*PROBLEM REQUIREMENTS*
Look through the entries below and extract exactly the lines from the one containing "((s.psu.hw + 1 - m).toInt ≠" through the one containing "and window ends", ends included.

----- RECORDS TO USE

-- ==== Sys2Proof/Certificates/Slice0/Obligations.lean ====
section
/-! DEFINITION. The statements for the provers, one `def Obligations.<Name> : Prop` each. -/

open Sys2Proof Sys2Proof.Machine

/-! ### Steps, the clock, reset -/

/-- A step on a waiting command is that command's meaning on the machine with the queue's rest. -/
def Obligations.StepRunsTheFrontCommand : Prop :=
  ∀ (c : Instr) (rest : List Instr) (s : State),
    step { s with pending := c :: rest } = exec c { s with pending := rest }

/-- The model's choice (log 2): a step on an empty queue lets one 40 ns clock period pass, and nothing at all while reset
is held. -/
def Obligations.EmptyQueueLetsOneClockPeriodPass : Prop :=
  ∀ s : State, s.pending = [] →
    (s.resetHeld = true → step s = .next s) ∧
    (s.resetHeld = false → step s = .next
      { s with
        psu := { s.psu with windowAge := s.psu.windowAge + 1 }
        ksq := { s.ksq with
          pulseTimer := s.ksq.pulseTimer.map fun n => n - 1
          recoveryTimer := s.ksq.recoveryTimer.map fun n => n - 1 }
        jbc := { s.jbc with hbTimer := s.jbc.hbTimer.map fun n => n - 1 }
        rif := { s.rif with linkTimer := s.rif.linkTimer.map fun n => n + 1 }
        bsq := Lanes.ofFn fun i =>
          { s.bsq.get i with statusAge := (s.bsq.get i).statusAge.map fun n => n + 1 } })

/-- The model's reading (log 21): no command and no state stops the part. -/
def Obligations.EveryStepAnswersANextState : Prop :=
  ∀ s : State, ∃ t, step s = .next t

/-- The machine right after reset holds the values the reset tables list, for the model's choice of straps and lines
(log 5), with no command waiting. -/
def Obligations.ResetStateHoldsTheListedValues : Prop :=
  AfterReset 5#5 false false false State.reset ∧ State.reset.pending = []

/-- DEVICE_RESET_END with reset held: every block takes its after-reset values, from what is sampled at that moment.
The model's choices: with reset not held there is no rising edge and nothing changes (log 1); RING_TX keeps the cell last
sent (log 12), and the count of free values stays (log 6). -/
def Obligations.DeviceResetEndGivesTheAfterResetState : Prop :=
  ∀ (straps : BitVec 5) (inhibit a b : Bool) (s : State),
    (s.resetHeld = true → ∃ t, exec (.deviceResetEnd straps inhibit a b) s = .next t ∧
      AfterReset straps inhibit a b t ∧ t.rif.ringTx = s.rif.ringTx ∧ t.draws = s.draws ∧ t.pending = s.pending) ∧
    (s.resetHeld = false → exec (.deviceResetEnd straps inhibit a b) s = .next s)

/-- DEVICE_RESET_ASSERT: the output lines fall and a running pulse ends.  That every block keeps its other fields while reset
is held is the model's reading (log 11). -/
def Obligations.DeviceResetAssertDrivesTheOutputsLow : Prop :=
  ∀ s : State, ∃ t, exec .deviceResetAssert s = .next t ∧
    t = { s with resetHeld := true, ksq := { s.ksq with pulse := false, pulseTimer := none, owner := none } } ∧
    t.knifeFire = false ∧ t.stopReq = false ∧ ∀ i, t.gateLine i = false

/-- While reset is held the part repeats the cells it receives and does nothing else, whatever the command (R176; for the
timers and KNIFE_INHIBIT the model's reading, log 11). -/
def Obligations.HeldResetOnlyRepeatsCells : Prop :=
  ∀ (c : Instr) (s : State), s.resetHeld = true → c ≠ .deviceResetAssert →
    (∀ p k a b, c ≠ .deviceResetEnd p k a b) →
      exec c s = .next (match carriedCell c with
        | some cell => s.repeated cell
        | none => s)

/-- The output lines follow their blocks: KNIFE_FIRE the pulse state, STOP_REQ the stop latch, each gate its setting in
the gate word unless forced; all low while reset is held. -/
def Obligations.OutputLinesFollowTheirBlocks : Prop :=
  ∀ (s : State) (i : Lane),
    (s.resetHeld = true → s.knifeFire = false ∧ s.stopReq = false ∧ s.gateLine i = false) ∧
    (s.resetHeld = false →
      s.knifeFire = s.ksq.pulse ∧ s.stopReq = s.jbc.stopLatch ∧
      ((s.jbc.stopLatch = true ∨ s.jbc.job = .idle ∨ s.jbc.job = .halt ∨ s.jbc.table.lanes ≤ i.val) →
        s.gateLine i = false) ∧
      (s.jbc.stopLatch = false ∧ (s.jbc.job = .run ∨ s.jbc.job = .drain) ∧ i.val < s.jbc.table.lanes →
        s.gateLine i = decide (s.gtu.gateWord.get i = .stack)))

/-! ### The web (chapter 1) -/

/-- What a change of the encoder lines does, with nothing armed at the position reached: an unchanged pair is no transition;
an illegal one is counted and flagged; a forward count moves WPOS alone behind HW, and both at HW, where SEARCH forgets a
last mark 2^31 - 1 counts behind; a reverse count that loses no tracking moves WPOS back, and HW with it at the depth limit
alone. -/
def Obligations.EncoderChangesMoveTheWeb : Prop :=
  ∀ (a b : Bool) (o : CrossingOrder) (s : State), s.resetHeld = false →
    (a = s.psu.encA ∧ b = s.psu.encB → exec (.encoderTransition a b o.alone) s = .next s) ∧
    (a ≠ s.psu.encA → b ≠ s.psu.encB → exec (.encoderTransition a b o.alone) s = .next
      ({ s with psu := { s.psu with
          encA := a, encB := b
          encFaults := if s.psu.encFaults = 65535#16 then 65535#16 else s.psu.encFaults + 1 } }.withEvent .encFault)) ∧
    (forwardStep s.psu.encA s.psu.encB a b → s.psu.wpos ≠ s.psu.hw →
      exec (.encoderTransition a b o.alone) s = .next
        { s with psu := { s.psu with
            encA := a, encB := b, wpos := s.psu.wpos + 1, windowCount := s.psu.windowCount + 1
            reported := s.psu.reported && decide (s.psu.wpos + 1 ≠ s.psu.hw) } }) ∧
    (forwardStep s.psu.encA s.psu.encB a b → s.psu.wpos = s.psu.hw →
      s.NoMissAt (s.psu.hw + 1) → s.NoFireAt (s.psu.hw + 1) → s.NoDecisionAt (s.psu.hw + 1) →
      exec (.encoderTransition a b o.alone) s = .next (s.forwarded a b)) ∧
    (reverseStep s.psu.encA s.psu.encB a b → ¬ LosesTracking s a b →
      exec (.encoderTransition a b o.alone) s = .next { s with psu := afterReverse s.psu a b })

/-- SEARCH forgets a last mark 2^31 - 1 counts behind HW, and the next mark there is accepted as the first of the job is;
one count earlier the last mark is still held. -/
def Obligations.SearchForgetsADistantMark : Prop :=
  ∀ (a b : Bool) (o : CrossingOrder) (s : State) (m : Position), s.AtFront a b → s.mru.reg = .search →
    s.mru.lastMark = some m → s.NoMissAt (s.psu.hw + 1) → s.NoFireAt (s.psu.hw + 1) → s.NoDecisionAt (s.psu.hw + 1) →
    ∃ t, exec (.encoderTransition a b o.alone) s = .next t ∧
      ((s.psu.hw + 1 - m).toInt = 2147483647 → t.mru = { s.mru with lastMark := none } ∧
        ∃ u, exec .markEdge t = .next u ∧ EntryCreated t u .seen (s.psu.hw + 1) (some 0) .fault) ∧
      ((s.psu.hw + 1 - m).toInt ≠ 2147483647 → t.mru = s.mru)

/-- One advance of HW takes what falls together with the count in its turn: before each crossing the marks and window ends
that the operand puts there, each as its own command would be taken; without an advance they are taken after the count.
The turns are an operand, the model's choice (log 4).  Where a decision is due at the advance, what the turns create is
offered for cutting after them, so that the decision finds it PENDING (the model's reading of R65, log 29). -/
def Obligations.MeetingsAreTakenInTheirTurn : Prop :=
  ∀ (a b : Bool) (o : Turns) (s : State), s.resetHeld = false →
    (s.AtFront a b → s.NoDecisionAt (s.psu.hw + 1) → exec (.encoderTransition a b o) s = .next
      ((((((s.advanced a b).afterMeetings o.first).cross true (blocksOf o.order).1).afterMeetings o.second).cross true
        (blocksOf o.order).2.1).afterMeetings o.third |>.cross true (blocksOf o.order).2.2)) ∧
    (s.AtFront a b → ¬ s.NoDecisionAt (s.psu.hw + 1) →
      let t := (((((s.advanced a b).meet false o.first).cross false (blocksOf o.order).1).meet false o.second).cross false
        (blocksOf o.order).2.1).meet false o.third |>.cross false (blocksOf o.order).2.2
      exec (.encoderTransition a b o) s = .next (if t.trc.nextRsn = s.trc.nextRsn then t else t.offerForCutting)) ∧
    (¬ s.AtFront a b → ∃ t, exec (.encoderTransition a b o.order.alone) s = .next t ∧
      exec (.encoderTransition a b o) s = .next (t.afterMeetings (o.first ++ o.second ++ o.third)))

----------

*ANSWER TO THIS PROBLEM*
      ((s.psu.hw + 1 - m).toInt ≠ 2147483647 → t.mru = s.mru)

/-- One advance of HW takes what falls together with the count in its turn: before each crossing the marks and window ends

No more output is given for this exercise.